— What you are asked to do —
Only the last stretch of the records is wanted: restate word for word the line with "p (00_scope, section 4). -/" and every line after it.

(Data items)
####################

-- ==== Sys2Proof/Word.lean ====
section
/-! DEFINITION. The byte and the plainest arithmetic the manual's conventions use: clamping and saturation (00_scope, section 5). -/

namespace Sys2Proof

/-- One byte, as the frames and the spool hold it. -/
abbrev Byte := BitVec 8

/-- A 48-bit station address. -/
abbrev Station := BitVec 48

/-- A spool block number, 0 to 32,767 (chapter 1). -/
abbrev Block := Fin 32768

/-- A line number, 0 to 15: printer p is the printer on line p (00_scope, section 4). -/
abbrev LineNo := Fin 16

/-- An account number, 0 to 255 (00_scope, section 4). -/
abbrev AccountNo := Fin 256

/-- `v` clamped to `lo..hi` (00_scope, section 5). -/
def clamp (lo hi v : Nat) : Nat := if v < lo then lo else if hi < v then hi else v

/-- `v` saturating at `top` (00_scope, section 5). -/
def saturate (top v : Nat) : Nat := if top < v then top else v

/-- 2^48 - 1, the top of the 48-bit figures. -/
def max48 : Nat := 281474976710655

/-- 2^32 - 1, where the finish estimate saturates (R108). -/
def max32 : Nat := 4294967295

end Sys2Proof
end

####################

— Result of the task —
/-- A line number, 0 to 15: printer p is the printer on line p (00_scope, section 4). -/
abbrev LineNo := Fin 16

/-- An account number, 0 to 255 (00_scope, section 4). -/
abbrev AccountNo := Fin 256

/-- `v` clamped to `lo..hi` (00_scope, section 5). -/
def clamp (lo hi v : Nat) : Nat := if v < lo then lo else if hi < v then hi else v

/-- `v` saturating at `top` (00_scope, section 5). -/
def saturate (top v : Nat) : Nat := if top < v then top else v

/-- 2^48 - 1, the top of the 48-bit figures. -/
def max48 : Nat := 281474976710655

/-- 2^32 - 1, where the finish estimate saturates (R108). -/
def max32 : Nat := 4294967295

end Sys2Proof
end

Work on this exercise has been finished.